Assignment
Check every line of the data below for the word "What". Copy the ones that have it.

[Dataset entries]
________

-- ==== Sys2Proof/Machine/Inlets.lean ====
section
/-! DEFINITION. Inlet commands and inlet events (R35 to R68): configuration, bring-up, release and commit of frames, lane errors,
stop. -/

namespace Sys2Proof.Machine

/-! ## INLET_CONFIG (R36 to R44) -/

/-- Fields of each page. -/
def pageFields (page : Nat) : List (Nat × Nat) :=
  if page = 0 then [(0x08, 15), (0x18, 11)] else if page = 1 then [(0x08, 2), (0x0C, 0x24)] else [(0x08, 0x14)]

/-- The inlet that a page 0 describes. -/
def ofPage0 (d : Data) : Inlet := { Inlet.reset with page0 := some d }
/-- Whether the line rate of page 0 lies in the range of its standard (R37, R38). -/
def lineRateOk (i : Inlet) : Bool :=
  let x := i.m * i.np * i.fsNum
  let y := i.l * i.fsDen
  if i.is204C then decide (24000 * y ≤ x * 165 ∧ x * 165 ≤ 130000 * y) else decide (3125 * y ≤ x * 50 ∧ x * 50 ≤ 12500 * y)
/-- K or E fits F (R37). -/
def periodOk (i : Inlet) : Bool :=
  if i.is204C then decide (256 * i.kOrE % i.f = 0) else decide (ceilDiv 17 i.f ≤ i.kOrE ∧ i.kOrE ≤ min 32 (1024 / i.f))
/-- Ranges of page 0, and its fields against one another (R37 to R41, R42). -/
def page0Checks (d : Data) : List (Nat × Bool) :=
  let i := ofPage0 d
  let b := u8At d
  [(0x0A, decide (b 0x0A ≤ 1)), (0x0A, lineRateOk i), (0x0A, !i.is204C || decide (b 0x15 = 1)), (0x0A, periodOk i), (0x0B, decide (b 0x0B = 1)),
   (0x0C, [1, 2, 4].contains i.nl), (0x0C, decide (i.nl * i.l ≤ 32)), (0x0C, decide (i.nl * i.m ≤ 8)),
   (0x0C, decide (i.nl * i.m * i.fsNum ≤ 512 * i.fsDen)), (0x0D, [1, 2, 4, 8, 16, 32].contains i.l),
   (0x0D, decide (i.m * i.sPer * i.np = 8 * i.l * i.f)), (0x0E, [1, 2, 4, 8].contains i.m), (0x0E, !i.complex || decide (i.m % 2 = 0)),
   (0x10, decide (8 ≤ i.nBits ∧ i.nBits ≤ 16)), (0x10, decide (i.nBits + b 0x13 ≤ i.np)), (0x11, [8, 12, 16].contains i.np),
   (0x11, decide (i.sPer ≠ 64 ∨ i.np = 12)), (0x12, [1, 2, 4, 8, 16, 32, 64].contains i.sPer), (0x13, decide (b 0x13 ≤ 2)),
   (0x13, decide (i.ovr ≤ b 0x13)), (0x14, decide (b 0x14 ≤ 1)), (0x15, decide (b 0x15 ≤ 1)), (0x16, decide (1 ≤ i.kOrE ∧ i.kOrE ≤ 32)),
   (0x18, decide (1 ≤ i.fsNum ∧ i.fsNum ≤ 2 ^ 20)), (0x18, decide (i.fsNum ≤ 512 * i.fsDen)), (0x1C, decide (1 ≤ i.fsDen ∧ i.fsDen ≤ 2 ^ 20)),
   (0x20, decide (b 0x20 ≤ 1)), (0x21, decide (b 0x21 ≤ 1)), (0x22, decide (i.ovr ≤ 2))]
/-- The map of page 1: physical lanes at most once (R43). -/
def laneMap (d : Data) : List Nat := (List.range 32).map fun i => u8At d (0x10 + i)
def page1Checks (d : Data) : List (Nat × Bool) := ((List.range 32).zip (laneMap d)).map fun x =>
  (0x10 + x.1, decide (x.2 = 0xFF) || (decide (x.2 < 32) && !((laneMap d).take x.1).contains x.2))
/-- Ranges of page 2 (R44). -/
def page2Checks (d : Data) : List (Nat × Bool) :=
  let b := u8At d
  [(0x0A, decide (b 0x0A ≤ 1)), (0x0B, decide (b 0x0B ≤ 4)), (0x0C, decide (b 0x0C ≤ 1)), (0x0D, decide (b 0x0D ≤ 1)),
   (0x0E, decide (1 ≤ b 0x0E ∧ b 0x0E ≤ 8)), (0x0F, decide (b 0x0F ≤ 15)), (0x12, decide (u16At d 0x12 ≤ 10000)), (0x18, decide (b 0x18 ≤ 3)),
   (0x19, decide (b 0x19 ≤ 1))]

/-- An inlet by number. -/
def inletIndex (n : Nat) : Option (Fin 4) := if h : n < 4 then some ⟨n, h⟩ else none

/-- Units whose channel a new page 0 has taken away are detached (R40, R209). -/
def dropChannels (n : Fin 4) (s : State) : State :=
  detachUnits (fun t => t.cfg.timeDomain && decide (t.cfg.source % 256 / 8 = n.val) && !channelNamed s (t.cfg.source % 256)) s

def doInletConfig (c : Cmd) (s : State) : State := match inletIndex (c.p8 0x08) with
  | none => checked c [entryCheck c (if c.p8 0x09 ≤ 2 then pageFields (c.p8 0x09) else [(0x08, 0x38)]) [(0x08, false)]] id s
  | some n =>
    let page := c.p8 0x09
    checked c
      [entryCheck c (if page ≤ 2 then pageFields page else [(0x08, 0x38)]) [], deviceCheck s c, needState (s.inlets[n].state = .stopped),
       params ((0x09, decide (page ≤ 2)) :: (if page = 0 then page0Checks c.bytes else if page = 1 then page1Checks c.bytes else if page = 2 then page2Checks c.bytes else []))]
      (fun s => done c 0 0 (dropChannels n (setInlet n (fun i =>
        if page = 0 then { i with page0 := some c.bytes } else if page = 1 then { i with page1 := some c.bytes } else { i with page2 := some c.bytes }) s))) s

________

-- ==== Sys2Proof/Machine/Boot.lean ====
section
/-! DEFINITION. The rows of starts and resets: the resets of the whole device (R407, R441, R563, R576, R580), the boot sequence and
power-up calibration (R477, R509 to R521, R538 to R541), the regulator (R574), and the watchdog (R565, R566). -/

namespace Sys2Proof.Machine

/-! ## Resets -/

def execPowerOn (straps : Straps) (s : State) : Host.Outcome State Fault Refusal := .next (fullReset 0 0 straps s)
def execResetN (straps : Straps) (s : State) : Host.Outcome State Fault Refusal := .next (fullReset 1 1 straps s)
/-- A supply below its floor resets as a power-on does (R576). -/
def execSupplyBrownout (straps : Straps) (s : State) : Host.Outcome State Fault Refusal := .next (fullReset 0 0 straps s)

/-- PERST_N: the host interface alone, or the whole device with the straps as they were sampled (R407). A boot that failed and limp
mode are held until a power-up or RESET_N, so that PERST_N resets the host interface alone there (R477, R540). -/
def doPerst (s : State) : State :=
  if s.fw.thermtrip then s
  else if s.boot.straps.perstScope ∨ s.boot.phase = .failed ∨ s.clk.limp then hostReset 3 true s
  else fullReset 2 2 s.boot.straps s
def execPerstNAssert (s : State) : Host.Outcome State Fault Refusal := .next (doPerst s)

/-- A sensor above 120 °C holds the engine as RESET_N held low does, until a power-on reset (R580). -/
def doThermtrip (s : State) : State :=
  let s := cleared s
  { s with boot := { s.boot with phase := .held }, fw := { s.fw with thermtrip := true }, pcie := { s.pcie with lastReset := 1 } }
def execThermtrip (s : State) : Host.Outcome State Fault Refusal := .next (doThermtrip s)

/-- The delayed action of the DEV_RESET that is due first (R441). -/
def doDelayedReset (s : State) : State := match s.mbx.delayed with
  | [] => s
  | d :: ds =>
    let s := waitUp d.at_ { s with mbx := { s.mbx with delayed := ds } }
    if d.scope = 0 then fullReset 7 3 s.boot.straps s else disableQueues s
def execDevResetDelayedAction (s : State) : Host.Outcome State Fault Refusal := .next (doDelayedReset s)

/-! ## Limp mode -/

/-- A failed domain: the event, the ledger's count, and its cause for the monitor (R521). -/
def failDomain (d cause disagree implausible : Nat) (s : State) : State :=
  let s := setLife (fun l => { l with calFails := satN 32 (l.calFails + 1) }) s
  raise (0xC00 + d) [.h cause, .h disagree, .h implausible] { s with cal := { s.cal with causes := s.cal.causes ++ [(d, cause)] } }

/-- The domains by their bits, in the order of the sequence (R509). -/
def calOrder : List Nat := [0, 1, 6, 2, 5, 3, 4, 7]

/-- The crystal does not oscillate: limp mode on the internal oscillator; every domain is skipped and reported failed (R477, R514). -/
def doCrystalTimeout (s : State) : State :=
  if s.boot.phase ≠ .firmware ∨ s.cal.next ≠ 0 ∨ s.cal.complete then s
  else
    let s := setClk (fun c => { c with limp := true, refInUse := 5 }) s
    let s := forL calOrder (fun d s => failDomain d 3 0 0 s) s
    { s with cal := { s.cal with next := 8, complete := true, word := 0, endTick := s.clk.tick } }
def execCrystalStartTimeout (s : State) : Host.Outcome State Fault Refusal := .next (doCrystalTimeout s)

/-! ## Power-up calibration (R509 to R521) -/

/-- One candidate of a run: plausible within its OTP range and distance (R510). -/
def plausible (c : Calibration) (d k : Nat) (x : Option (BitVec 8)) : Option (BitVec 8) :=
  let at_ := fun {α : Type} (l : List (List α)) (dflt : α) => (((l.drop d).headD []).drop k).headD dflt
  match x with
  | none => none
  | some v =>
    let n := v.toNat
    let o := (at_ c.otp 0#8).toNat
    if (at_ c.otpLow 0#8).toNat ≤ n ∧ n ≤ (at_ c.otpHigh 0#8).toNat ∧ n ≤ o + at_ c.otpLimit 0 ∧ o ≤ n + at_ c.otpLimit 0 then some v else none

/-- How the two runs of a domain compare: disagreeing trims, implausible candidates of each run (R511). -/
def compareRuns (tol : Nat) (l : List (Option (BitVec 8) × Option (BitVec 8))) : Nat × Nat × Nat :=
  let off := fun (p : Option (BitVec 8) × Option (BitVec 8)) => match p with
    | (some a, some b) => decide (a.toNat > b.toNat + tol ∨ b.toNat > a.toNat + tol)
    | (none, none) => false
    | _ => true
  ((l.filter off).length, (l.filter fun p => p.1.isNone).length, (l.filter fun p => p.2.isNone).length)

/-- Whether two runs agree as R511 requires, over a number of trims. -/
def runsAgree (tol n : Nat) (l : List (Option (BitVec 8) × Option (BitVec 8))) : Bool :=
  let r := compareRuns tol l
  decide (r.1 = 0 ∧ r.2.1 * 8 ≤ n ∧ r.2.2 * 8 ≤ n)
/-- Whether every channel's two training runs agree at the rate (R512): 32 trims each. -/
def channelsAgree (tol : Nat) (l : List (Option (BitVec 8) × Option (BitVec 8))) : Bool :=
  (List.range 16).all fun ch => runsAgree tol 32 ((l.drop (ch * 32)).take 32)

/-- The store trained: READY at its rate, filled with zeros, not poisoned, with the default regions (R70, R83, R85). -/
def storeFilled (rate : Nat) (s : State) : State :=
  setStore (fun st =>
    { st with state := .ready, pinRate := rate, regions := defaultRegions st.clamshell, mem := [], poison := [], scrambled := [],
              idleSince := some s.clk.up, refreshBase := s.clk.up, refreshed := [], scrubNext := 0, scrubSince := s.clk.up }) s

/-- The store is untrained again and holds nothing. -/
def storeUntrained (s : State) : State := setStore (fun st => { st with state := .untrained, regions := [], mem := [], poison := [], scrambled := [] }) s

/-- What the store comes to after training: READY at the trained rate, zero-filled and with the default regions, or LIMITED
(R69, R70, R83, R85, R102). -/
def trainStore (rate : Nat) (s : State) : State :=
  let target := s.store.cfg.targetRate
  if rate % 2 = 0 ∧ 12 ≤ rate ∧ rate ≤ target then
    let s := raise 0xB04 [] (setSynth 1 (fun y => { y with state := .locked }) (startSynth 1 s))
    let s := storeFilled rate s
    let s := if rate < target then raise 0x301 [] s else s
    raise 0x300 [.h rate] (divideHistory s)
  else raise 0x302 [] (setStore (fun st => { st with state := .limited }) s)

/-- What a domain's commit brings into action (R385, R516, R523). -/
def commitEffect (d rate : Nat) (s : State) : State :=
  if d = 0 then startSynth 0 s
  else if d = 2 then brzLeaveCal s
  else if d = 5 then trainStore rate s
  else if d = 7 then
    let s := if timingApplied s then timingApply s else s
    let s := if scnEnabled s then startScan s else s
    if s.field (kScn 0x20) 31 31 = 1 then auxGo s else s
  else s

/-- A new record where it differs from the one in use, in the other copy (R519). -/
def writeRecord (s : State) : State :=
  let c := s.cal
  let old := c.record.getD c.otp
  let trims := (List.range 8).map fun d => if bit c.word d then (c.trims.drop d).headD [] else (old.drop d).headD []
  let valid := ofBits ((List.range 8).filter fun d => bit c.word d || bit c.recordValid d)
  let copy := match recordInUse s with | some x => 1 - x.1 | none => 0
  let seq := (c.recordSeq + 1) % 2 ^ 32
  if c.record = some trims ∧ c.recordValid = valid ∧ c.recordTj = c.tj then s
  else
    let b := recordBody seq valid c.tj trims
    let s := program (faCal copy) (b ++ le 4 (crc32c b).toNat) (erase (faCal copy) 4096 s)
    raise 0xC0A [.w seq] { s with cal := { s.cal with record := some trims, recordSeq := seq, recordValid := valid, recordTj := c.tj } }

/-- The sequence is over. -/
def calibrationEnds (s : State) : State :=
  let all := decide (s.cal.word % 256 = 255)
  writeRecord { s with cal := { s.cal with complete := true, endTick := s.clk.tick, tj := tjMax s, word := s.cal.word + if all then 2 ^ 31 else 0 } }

________

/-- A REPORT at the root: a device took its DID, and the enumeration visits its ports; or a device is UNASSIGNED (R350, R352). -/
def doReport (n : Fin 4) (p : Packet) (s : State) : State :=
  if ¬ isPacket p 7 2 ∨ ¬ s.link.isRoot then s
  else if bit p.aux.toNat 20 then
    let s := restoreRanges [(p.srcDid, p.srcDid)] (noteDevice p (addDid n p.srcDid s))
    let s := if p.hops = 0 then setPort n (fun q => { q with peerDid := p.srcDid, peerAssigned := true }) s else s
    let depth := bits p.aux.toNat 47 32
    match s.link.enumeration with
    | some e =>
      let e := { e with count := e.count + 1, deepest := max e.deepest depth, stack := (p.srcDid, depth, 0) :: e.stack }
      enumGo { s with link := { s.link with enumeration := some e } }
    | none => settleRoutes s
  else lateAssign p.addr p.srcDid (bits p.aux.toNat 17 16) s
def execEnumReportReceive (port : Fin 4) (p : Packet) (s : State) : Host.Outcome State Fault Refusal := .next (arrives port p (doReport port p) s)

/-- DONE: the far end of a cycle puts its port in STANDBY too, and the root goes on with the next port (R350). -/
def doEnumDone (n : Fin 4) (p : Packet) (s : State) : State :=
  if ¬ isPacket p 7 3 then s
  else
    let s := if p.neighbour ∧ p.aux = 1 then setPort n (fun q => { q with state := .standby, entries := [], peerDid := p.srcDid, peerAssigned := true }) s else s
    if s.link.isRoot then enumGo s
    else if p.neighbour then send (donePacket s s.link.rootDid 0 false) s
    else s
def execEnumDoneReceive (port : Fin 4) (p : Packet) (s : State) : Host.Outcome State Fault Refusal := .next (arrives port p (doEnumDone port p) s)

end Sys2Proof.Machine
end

________

Result of this task
/-- What the store comes to after training: READY at the trained rate, zero-filled and with the default regions, or LIMITED
/-- What a domain's commit brings into action (R385, R516, R523). -/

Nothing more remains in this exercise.